+++ GIVEN RECORDS +++
/-- The row clamp (R107). That the clamped row is at most 3, so that the lookup never leaves the table, is the sentence of
R107 the spec marks as derived from R6. -/
def Obligations.RowIsClamped : Prop :=
  ∀ (c : DeviceConfig) (row : Byte), c.legal = true →
    clampRow c.lines.toNat row.toNat =
      (if row.toNat ≥ c.lines.toNat then c.lines.toNat - 1 else row.toNat) ∧
    clampRow c.lines.toNat row.toNat ≤ 3 ∧
    rowOffset (clampRow c.lines.toNat row.toNat) = [0x00, 0x40, 0x14, 0x54].getD (clampRow c.lines.toNat row.toNat) 0

/-- R108, R145: the byte sent is the low 8 bits of the unbounded sum, at most 0x153 before the OR, and the composed bytes
are what the Byte Sender's masks make of that sum. -/
def Obligations.CursorSumIsCutByTheMasks : Prop :=
  ∀ (c : DeviceConfig) (k : ControlState) (col row : Byte), c.legal = true →
    col.toNat + rowOffset (clampRow c.lines.toNat row.toNat) ≤ 0x153 ∧
    (cursorCommand c col row).toNat = cursorSum c col row % 256 ∧
    hiByte k (cursorCommand c col row) .command = BitVec.ofNat 8 (cursorSum c col row &&& 0xF0) ||| blv k.bl ∧
    loByte k (cursorCommand c col row) .command = BitVec.ofNat 8 ((cursorSum c col row <<< 4) &&& 0xF0) ||| blv k.bl

/-- The nibble law's two formulas (R140, R141). What follows from them, on the nibbles and on bits 2:1 and that the byte is
sent intact, the spec marks as derived from R140 and its pseudocode. -/
def Obligations.NibbleLaw : Prop :=
  ∀ (k : ControlState) (b : Byte) (m : SendMode),
    hiByte k b m = highComposed (match m with | .command => 0 | .data => 1) b k.bl ∧
    loByte k b m = lowComposed (match m with | .command => 0 | .data => 1) b k.bl ∧
    (hiByte k b m).extractLsb' 4 4 = b.extractLsb' 4 4 ∧ (loByte k b m).extractLsb' 4 4 = b.extractLsb' 0 4 ∧
    (hiByte k b m) &&& 0x06 = 0 ∧ (loByte k b m) &&& 0x06 = 0 ∧
    (hiByte k b m) &&& 0x0F = (loByte k b m) &&& 0x0F ∧
    b = (hiByte k b m &&& 0xF0) ||| (loByte k b m >>> 4)

/-- R78: the response word's fields. -/
def Obligations.ResponseWordFields : Prop :=
  ∀ r : Response, r.word.extractLsb' 16 2 = r.status ∧ r.word.extractLsb' 8 8 = r.k ∧ r.word.extractLsb' 0 8 = r.v

/-! ## Encodings -/

/-- R70, R72, R73: decoding an encoded well-formed operation gives it back, with every operand. -/
def Obligations.DecodeOfEncode : Prop :=
  ∀ i : Instr, i.wellFormed = true → decode (encode i) = .ok i

/-- R70, R72, R73: what decodes is well formed and is the encoding of what it decodes to, so each request has one meaning. -/
def Obligations.EncodeOfDecode : Prop :=
  ∀ r i, decode r = .ok i → i.wellFormed = true ∧ encode i = r

/-- R72, R74: the reserved opcodes are exactly those R74 lists, and a reserved opcode is refused whatever its other
fields. -/
def Obligations.ReservedOpcodesAreRefused : Prop :=
  (∀ r : Request, decode r = .error .reservedOpcode ↔
    r.op = 0x00 ∨ r.op = 0x07 ∨ r.op = 0x0E ∨ r.op = 0x0F ∨ 0x13 ≤ r.op.toNat) ∧
  ∀ s r rest, s.cfg.legal = true → s.rsp.status ≠ 3 → s.phase = .idle → s.requests = r :: rest →
    (r.op = 0x00 ∨ r.op = 0x07 ∨ r.op = 0x0E ∨ r.op = 0x0F ∨ 0x13 ≤ r.op.toNat) →
    step s = .next (State.refusedWith { s with requests := rest } r.op)

/-- R73, R87 (a payload beside another opcode by log 6): the decoder takes exactly the words that match a row of the opcode
table, with a payload of A bytes for WRITE_LINE and none elsewhere. -/
def Obligations.DecodeTakesExactlyTheTableRows : Prop :=
  ∀ r : Request, (∃ i, decode r = .ok i) ↔
    (∃ t ∈ tableRows, t.covers r.word = true) ∧
      r.payload.length = if r.op = 0x02 then r.a.toNat else 0

/-- No word matches two rows of the opcode table (R87). -/
def Obligations.TableRowsAreDisjoint : Prop :=
  tableRows.Pairwise fun t u => ∀ w : ReqWord, ¬ (t.covers w = true ∧ u.covers w = true)

/-- R83: the length of a request in bits is known from OP and A alone. -/
def Obligations.RequestLengthFromOpAndA : Prop :=
  (∀ r i, decode r = .ok i → 24 + 8 * r.payload.length = requestBits r.op r.a) ∧
  ∀ op a : Byte, requestBits op a = if op = 0x02 then 24 + 8 * a.toNat else 24

/-- Words written out from the rows of spec/opcode_table.json, one for each family and more. -/
def Obligations.WrittenOutWordsDecode : Prop :=
  decode ⟨0b000000010000000000000000, []⟩ = .ok .init ∧
  decode ⟨0b000000100000001000000000, [0x48, 0x69]⟩ = .ok (.writeLine 2 [0x48, 0x69]) ∧
  decode ⟨0b000000110001010000000001, []⟩ = .ok (.setCursor 20 1) ∧
  decode ⟨0b000001100000000100000000, []⟩ = .ok (.setBacklight 1) ∧
  decode ⟨0b000010110000000000000000, []⟩ = .ok .noCursor ∧
  decode ⟨0b000100000010100000000000, []⟩ = .ok (.sendCmd 0x28) ∧
  decode ⟨0b000100010100000100000000, []⟩ = .ok (.sendData 0x41) ∧
  decode ⟨0b000100100011100000000000, []⟩ = .ok (.pulse 0x38) ∧
  decode ⟨0b000100100000010000000000, []⟩ = .error .controlBits

/-- R85: the pseudo-instructions are words of SET_BACKLIGHT. -/
def Obligations.PseudoInstructionsAssemble : Prop :=
  assemble "BACKLIGHT" = some ⟨0x060100, []⟩ ∧ assemble "NO_BACKLIGHT" = some ⟨0x060000, []⟩ ∧
  assemble "SET_BACKLIGHT 1" = assemble "BACKLIGHT" ∧ assemble "SET_BACKLIGHT 0" = assemble "NO_BACKLIGHT"

/-- R84: a quoted WRITE_LINE of characters of one byte each, none of them a quote (log 16), assembles with A the string's
length, and a string longer than 255 is refused. -/
def Obligations.AssemblerEncodesQuotedText : Prop :=
  ∀ cs : List Char, (∀ c ∈ cs, c.toNat ≤ 255 ∧ c ≠ '"') →
    assembleLine ("WRITE_LINE \"".toList ++ cs ++ ['"']) =
      if cs.length ≤ 255 then
        some (.writeLine (BitVec.ofNat 8 cs.length) (cs.map fun c => BitVec.ofNat 8 c.toNat))
      else none

end
end

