/-- The two pulses of a byte's composed bytes, each an operation of its own. -/
theorem execAll_pulses {s : State} (hp : s.phase = .idle) (ho : s.allOk 6) (v : Byte) (m : SendMode) :
    ∃ u, execAll [.pulse (highComposed m.bits v s.ctl.bl), .pulse (lowComposed m.bits v s.ctl.bl)] s = some u ∧
      busEvents (newEvents s u) = byteEvents s.cfg.addr s.ctl.bl m.bits v := by
  obtain ⟨-, hruns, -⟩ := pulseRuns
  obtain ⟨-, hhigh, -⟩ := hruns s (highComposed m.bits v s.ctl.bl) hp (composed_clear v m s.ctl.bl)
  obtain ⟨-, hlow, -⟩ := hruns (s.completed 0x12 s.ctl (pulseEvents s.cfg.addr (highComposed m.bits v s.ctl.bl)) 3
    .unknown s.uninitAfter) (lowComposed m.bits v s.ctl.bl) rfl (composed_clear (v <<< 4) m s.ctl.bl)
  have hfirst := hhigh (ho.mono (by decide))
  have hsecond := hlow (State.allOk.completed (m := 3) ho _ _ _ _ _)
  refine ⟨_, (execAll_cons hfirst).trans (execAll_cons hsecond), ?_⟩
  simp [newEvents, busEvents, byteEvents]

/-- Settles O40: both ways the events are those of the byte's two composed bytes. -/
theorem twoPulsesEqualOneSendByte : Obligations.TwoPulsesEqualOneSendByte := by
  unfold Obligations.TwoPulsesEqualOneSendByte
  intro s v hp ho
  obtain ⟨-, hcmd⟩ := sendCmdRuns
  obtain ⟨-, hdata⟩ := sendDataRuns
  obtain ⟨-, hcmd, -⟩ := hcmd s v hp
  obtain ⟨-, hdata, -⟩ := hdata s v hp
  obtain ⟨u, hu, hupulses⟩ := execAll_pulses hp ho v .command
  obtain ⟨w, hw, hwpulses⟩ := execAll_pulses hp ho v .data
  refine ⟨⟨_, u, hcmd ho, hu, ?_⟩, _, w, hdata ho, hw, ?_⟩
  · rw [hupulses, newEvents_completed, busEvents_append]
    rfl
  · rw [hwpulses, newEvents_completed, busEvents_append]
    rfl

/-! ## INIT and the operations after it (R243 to R245) -/

/-- A synchronised block stays so through successful operations other than PULSE, none of them a use before INIT. -/
theorem execAll_synced (is : List Instr) {s : State} (hp : s.phase = .idle) (hsync : s.sync = .synced)
    (hrsp : s.rsp = ⟨0, 0, 0⟩) (his : ∀ i ∈ is, i.wellFormed = true ∧ i.opcode ≠ 0x12)
    (ho : s.allOk (is.map fun i => successWrites i s.cfg.cols.toNat).sum) :
    ∃ t, execAll is s = some t ∧ t.sync = .synced ∧ t.uninitUse = s.uninitUse ∧ t.rsp = ⟨0, 0, 0⟩ := by
  induction is generalizing s with
  | nil => exact ⟨s, rfl, hsync, rfl, hrsp⟩
  | cons i is ih =>
    obtain ⟨hw, hpulse⟩ := his i List.mem_cons_self
    rw [List.map_cons, List.sum_cons] at ho
    have hnext := exec_of_allOk hp hw (by
      rw [writesOf_successEvents_length]
      exact ho.mono (Nat.le_add_right _ _))
    rw [writesOf_successEvents_length] at hnext
    have hsync' : nextSync i.opcode 0 s.sync = .synced := by
      rw [nextSync_opcode_ok, if_neg hpulse, hsync, ite_self]
    have huninit : nextUninit i.opcode s.sync s.uninitUse = s.uninitUse := by simp [nextUninit_opcode, hsync]
    rw [execAll_cons hnext]
    obtain ⟨t, ht, htsync, htuninit, htrsp⟩ := ih (State.completed_phase ..) ((State.completed_sync ..).trans hsync')
      (State.completed_rsp ..) (fun j hj => his j (List.mem_cons_of_mem _ hj)) (ho.completed _ _ _ _ _)
    exact ⟨t, ht, htsync, htuninit.trans huninit, htrsp⟩

/-- Settles O41: INIT synchronises from any state, and the number of writes of the others depends on `cfg.COLS` alone. -/
theorem initThenOperationsStaySynchronised : Obligations.InitThenOperationsStaySynchronised := by
  unfold Obligations.InitThenOperationsStaySynchronised
  intro is s hp his ho
  simp only [writesOf_successEvents_length] at ho
  obtain ⟨-, hruns⟩ := initRuns
  obtain ⟨-, hrun, -⟩ := hruns s hp
  rw [execAll_cons (hrun (ho.mono (Nat.le_add_right _ _)))]
  obtain ⟨t, ht, hsync, huninit, hrsp⟩ := execAll_synced is (State.completed_phase ..) (State.completed_sync ..)
    (State.completed_rsp ..) his (ho.completed _ _ _ _ _)
  exact ⟨t, ht, hsync, huninit, hrsp, fun l hl hs => ⟨hl, huninit.trans hs, hsync⟩⟩
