/-- R27, R34, R58, R155, R156, R160, R251: every step keeps the invariant of Safety.lean, from every state that has it. -/
def Obligations.EveryStepKeepsTheInvariant : Prop :=
  ∀ s t : State, StateInv s → step s = .next t → StateInv t

/-- R37: hardware reset of a well-formed instance has the invariant, that of State.reset among them. -/
def Obligations.ResetHasTheInvariant : Prop :=
  (∀ c : Cfg, cfgWf c = true → StateInv (State.resetWith c)) ∧ StateInv State.reset
end

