/-! ### `msmBegin` -/

@[simp] theorem msmBegin_cfg (s : State) : (msmBegin s).cfg = s.cfg := rfl
@[simp] theorem msmBegin_res0 (s : State) : (msmBegin s).res0 = 0 := rfl
@[simp] theorem msmBegin_res1 (s : State) : (msmBegin s).res1 = s.res1 := rfl
@[simp] theorem msmBegin_done (s : State) : (msmBegin s).done = s.done := rfl
@[simp] theorem msmBegin_fvalid (s : State) : (msmBegin s).fvalid = s.fvalid := rfl
@[simp] theorem msmBegin_vok (s : State) : (msmBegin s).vok = s.vok := rfl
@[simp] theorem msmBegin_mvalid (s : State) : (msmBegin s).mvalid = false := rfl
@[simp] theorem msmBegin_ill (s : State) : (msmBegin s).ill = s.ill := rfl
@[simp] theorem msmBegin_lastErr (s : State) : (msmBegin s).lastErr = none := rfl
@[simp] theorem msmBegin_bitoff (s : State) : (msmBegin s).bitoff = s.bitoff := rfl
@[simp] theorem msmBegin_phase (s : State) : (msmBegin s).phase = s.phase := rfl
@[simp] theorem msmBegin_cnt (s : State) : (msmBegin s).cnt = s.cnt := rfl
@[simp] theorem msmBegin_hlen (s : State) : (msmBegin s).hlen = s.hlen := rfl
@[simp] theorem msmBegin_plen (s : State) : (msmBegin s).plen = s.plen := rfl
@[simp] theorem msmBegin_star (s : State) : (msmBegin s).star = s.star := rfl
@[simp] theorem msmBegin_word (s : State) : (msmBegin s).word = s.word := rfl
@[simp] theorem msmBegin_nbit (s : State) : (msmBegin s).nbit = s.nbit := rfl
@[simp] theorem msmBegin_frLen (s : State) : (msmBegin s).frLen = s.frLen := rfl
@[simp] theorem msmBegin_frPayoff (s : State) : (msmBegin s).frPayoff = s.frPayoff := rfl
@[simp] theorem msmBegin_frPaylen (s : State) : (msmBegin s).frPaylen = s.frPaylen := rfl
@[simp] theorem msmBegin_frId (s : State) : (msmBegin s).frId = s.frId := rfl
@[simp] theorem msmBegin_frIdoff (s : State) : (msmBegin s).frIdoff = s.frIdoff := rfl
@[simp] theorem msmBegin_frIdlen (s : State) : (msmBegin s).frIdlen = s.frIdlen := rfl
@[simp] theorem msmBegin_buf (s : State) : (msmBegin s).buf = s.buf := rfl
@[simp] theorem msmBegin_msm (s : State) : (msmBegin s).msm = s.msm := rfl
@[simp] theorem msmBegin_events (s : State) : (msmBegin s).events = s.events := rfl
@[simp] theorem msmBegin_port (s : State) : (msmBegin s).port = s.port := rfl
@[simp] theorem msmBegin_freeCtr (s : State) : (msmBegin s).freeCtr = s.freeCtr := rfl

/-! ### `msmForget` -/

@[simp] theorem msmForget_cfg (s : State) : (msmForget s).cfg = s.cfg := rfl
@[simp] theorem msmForget_res0 (s : State) : (msmForget s).res0 = s.res0 := rfl
@[simp] theorem msmForget_res1 (s : State) : (msmForget s).res1 = s.res1 := rfl
@[simp] theorem msmForget_done (s : State) : (msmForget s).done = s.done := rfl
@[simp] theorem msmForget_fvalid (s : State) : (msmForget s).fvalid = s.fvalid := rfl
@[simp] theorem msmForget_vok (s : State) : (msmForget s).vok = s.vok := rfl
@[simp] theorem msmForget_mvalid (s : State) : (msmForget s).mvalid = s.mvalid := rfl
@[simp] theorem msmForget_ill (s : State) : (msmForget s).ill = s.ill := rfl
@[simp] theorem msmForget_lastErr (s : State) : (msmForget s).lastErr = s.lastErr := rfl
@[simp] theorem msmForget_bitoff (s : State) : (msmForget s).bitoff = s.bitoff := rfl
@[simp] theorem msmForget_phase (s : State) : (msmForget s).phase = s.phase := rfl
@[simp] theorem msmForget_cnt (s : State) : (msmForget s).cnt = s.cnt := rfl
@[simp] theorem msmForget_hlen (s : State) : (msmForget s).hlen = s.hlen := rfl
@[simp] theorem msmForget_plen (s : State) : (msmForget s).plen = s.plen := rfl
@[simp] theorem msmForget_star (s : State) : (msmForget s).star = s.star := rfl
@[simp] theorem msmForget_word (s : State) : (msmForget s).word = s.word := rfl
@[simp] theorem msmForget_nbit (s : State) : (msmForget s).nbit = s.nbit := rfl
@[simp] theorem msmForget_frLen (s : State) : (msmForget s).frLen = s.frLen := rfl
@[simp] theorem msmForget_frPayoff (s : State) : (msmForget s).frPayoff = s.frPayoff := rfl
@[simp] theorem msmForget_frPaylen (s : State) : (msmForget s).frPaylen = s.frPaylen := rfl
@[simp] theorem msmForget_frId (s : State) : (msmForget s).frId = s.frId := rfl
@[simp] theorem msmForget_frIdoff (s : State) : (msmForget s).frIdoff = s.frIdoff := rfl
@[simp] theorem msmForget_frIdlen (s : State) : (msmForget s).frIdlen = s.frIdlen := rfl
@[simp] theorem msmForget_buf (s : State) : (msmForget s).buf = s.buf := rfl
@[simp] theorem msmForget_msm (s : State) : (msmForget s).msm = Sys2Proof.Config.freeMsmFile s.freeCtr := rfl
@[simp] theorem msmForget_events (s : State) : (msmForget s).events = s.events := rfl
@[simp] theorem msmForget_port (s : State) : (msmForget s).port = s.port := rfl
@[simp] theorem msmForget_freeCtr (s : State) : (msmForget s).freeCtr = s.freeCtr + 1 := rfl

end Sys2Proof.Machine
end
+++
> [DIRECTIONS]
Quote the data above from the line containing "simp [newEvents, busEvents, byteEvents]" to the line containing "obtain ⟨-, hcmd⟩ := sendCmdRuns", inclusive, and stop.

> [SOLUTION TO THIS TASK]
  simp [newEvents, busEvents, byteEvents]

/-- Settles O40: both ways the events are those of the byte's two composed bytes. -/
theorem twoPulsesEqualOneSendByte : Obligations.TwoPulsesEqualOneSendByte := by
  unfold Obligations.TwoPulsesEqualOneSendByte
  intro s v hp ho
  obtain ⟨-, hcmd⟩ := sendCmdRuns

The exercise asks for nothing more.